Beaucoup d’associations pour le droit de mourir fournissent à leurs membres,
uniquement sur demande et en général après un intervalle de temps de 3 à 6 mois, une
brochure décrivant les techniques de la « mort douce » ou des moyens
d’ « autodélivrance », en d’autres termes, des recettes de suicides raisonnablement sûres,
c’est-à-dire efficaces, non violentes et si possible rapides. Les objections à une telle
information sont assez évidentes : risque d’encourager les suicides « pathologiques » ou
impulsifs, des jeunes en particulier; crainte de poursuites civiles ou pénales contre les
éditeurs et distributeurs de la brochure; inutilité des informations données, en raison de la
difficulté de se procurer en quantité suffisante les médicaments recommandés. Un certain
nombre d’arguments réfutent ces objections : le délai imposé entre la demande et la
livraison de la brochure doit être suffisant pour éviter les suicides impulsifs, dus à une
dépression passagère; le suicide n’étant pas un délit, l’aide au suicide n’en est pas un non
plus; les difficultés rencontrées pour se procurer les moyens sont aussi une garantie
contre le « coup de tête », mais ne sont pas insurmontables à la longue pour quelqu’un de
vraiment décidé. Quoi qu’il en soit, la preuve du rôle incitatif d’une telle publication n’a
pas été apportée. Le désir de pouvoir mettre fin à ses jours a souvent pour motif la peur
de la souffrance ou de la déchéance, la crainte d’être à charge d’autrui.
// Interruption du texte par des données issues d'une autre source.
-- ==== Sys2Proof/Machine/JobOps.lean ====
section
/-! DEFINITION. Jobs in the device: finding and changing them, their outcomes, and how they leave (04 R132, R133, 02 R62). -/

namespace Sys2Proof.Machine

/-- The job with a sequence number. -/
def findJob (d : Dev) (id : JobId) : Option Job := d.jobs.find? fun j => j.id == id

/-- Change the job with a sequence number. -/
def modJob (d : Dev) (id : JobId) (f : Job → Job) : Dev :=
  { d with jobs := updateFirst (fun j => j.id == id) f d.jobs }

/-- A job that has its outcome. -/
def jobEnded (j : Job) : Bool := j.stage == .done

/-- A job in a cut plan, running, or held for verification (04 R128). -/
def jobPlaced (j : Job) : Bool := j.stage == .planned || j.stage == .running || j.stage == .held

/-- Whether a job belongs to its function's present generation. -/
def jobCurrent (d : Dev) (j : Job) : Bool := (getFn d j.e.fn.toNat).gen == j.gen

/-- Give a job its outcome: it passes the collector at the next boundary. A job that has one keeps it. -/
def finishJob (d : Dev) (id : JobId) (o : OutcomeRec) : Dev :=
  modJob d id fun j => if jobEnded j then j else { j with stage := .done, res := o, claim := false, rngHeld := false }

/-- Remove a job without a record. -/
def dropJob (d : Dev) (id : JobId) : Dev :=
  { d with jobs := d.jobs.filter fun j => j.id != id,
           rng := { d.rng with prs := d.rng.prs.filter fun r => r.job != id } }

/-- Bytes of a job's read buffer in descriptor order, as far as they have been staged without a gap. -/
def stagedPrefix (j : Job) : List Byte :=
  let rs := j.e.descs.zipIdx.filter fun x => !x.1.dir
  let rec go : List (Desc × Nat) → List Byte
    | [] => []
    | (x, i) :: r =>
      match tabFind j.got i with
      | some bs => fit x.blen.toNat bs ++ go r
      | none => []
  go rs

/-- The part of a job that is next or under way. -/
def jobPart (j : Job) : JobPart := j.todo.headD .main

/-- The type of the key that a job makes or, for the replacement jobs, replaces. -/
def jobKeyType (j : Job) : Byte :=
  match j.kind with
  | .keyGenerate | .kdfDerive => BitVec.ofNat 8 (opLe j.e 0 1)
  | .ecdhP384 => 0x21
  | .ecdhP256 => 0x20
  | .keygenP384 => 0x11
  | .keygenP256 => 0x10
  | _ => (j.key.map (·.ktype)).getD 0

/-- Bytes that a job's present part draws, and from which instance (05 R143). DESIGN CHOICE: the round trip of a pair with agree only
(08 R251) draws nothing; the draw table of R143 has no line for it (log entry 70). -/
def jobDraw (j : Job) : Nat :=
  match jobPart j with
  | .main => drawLen j.kind
  | .unwrap => if j.todo.contains .main then drawLen j.kind else 0
  | .pair => if jobKeyType j = 0x11 then 184 else 136
  | .sign => 304
  | .trip =>
    match j.key with
    | some k => if isPairType k.ktype && k.attr.getLsbD atSign then (if k.ktype = 0x11 then 304 else 240) else 0
    | none => 0
  | _ => 0

def jobInst (j : Job) : Nat := if j.kind = .attestKey || j.kind = .attestDevice then 257 else j.e.fn.toNat

/-- Whether every read of a job has returned. -/
def readsDone (j : Job) : Bool :=
  j.e.descs.zipIdx.all fun x => x.1.dir || (tabFind j.got x.2).isSome

/-- The crate of a job: its operand area with keysel 3, the bytes of its crate read with keysel 2. -/
def crateOf (j : Job) : List Byte :=
  if j.e.keysel = 3 then fit (j.e.keyref.toNat % 65536) j.e.operands else tabGet j.got 255 []

/-- What the draw buffer holds: the draws of jobs that have not entered a shelf; those of jobs that ended, left or were aborted are
wiped (09 R279). -/
def settleDraws (d : Dev) : Dev :=
  let inBuffer := d.jobs.filter fun j => (j.stage == .load || j.stage == .wait || j.stage == .planned) && !j.aborted && !j.halted
  { d with rng := { d.rng with drawBytes := (inBuffer.map fun j => (j.draw.getD []).length).sum } }

/-! ### Fences (03 R96) -/

def sameQueue (a b : Job) : Bool := a.e.fn == b.e.fn && a.e.q == b.e.q

/-- A fence at or before a job in its queue still waits for a record of an earlier entry. -/
def fenceBlocked (d : Dev) (j : Job) : Bool :=
  d.jobs.any fun f => f.e.fence && sameQueue f j && decide (f.id ≤ j.id) &&
    d.jobs.any fun k => sameQueue k f && decide (k.id < f.id)

/-! ### Frames of the twin link (16 R425, R426) -/

/-- Send a frame: it takes the next sequence number and stays in the replay buffer until it is acknowledged. -/
def twnSend (d : Dev) (ftype : Byte) (id m : DWord) (objs : List MirrorObj) (heads : List JournalEntry) : Dev :=
  let q := d.twn.txSeq
  let e : Egress := .frame q ftype id m objs heads
  emit { d with twn := { d.twn with txSeq := q + 1, replay := d.twn.replay ++ [(q, ftype, e)] } } e

/-- A frame whose payload is a string of bytes. -/
def twnSendBytes (d : Dev) (ftype : Byte) (bs : List Byte) : Dev :=
  let q := d.twn.txSeq
  let e : Egress := .bytesFrame q ftype bs
  emit { d with twn := { d.twn with txSeq := q + 1, replay := d.twn.replay ++ [(q, ftype, e)] } } e

/-- Move the link's state; every change is logged (event 0x0A01). -/
def twnState (d : Dev) (st : BitVec 3) : Dev :=
  if d.twn.state == st then d
  else
    let old := d.twn.state
    let d := { d with twn := { d.twn with state := st } }
    let d := if st = 4 then raise d twnPage 0 else if st = 5 then raise d twnPage 1 else d
    evLog d 0x0A01 (if st = 4 then lineAt twnPage 0 else if st = 5 then lineAt twnPage 1 else noLine) noFn
      (leBytes 1 old.toNat ++ leBytes 1 st.toNat ++ [d.twn.herr])

/-- The state of a link that does not run: without a grant UNPAIRED, else OFF or TRAINING by its domain. -/
def twnIdle (d : Dev) (on : Bool) : BitVec 3 := if d.nv.twin.grant.isNone then 7 else if on then 1 else 0

/-- A PAIR grant is in force and no SOLO grant. -/
def twinBound (d : Dev) : Bool := (match d.nv.twin.grant with | some g => g.pair | none => false) && !d.nv.twin.solo

/-- Changes and reservations commit without acknowledgement: unpaired, solo, or the peer is parked or locked (16 R439-R441). -/
def twinAlone (d : Dev) : Bool := !twinBound d || d.twn.peerParked || d.twn.peerLocked

end Sys2Proof.Machine
end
Le fait de posséder ce guide, même si on ne l’utilise jamais, procurera un grand
soulagement et une sérénité en sachant qu’on peut éviter, quand on le veut, ces
souffrances ou cette déchéance.
L’euthanasie, enfin, est le problème le plus grave auquel puisse être confronté un
médecin. Sa vocation, sa formation et ses activités professionnelles sont dirigées contre la
mort. Il a appris à se représenter celle-ci comme l’échec absolu de son action. Comment
se fait-il alors que des médecins puissent être amenés à poser un tel acte, à hâter la mort
d’un malade ? C’est, je crois, parce que le médecin n’a pas affaire à des principes, à des
entités philosophiques, mais bien à des individus, des individus qui souffrent et qui
demandent qu’on les soulage ou qu’on les délivre. On doit, dans certaines circonstances,
substituer au respect absolu de la vie, le respect de la volonté de l’individu. On peut se
sentir obligé de sacrifier la durée de la vie à sa qualité. Aujourd’hui, pourtant, dans la
plupart des pays dits civilisés, l’euthanasie active est considérée comme un crime et, en
Belgique, le code de déontologie médicale la proscrit explicitement : « Provoquer
délibérément la mort d’un malade, qu’elle qu’en soit la motivation, est un acte criminel »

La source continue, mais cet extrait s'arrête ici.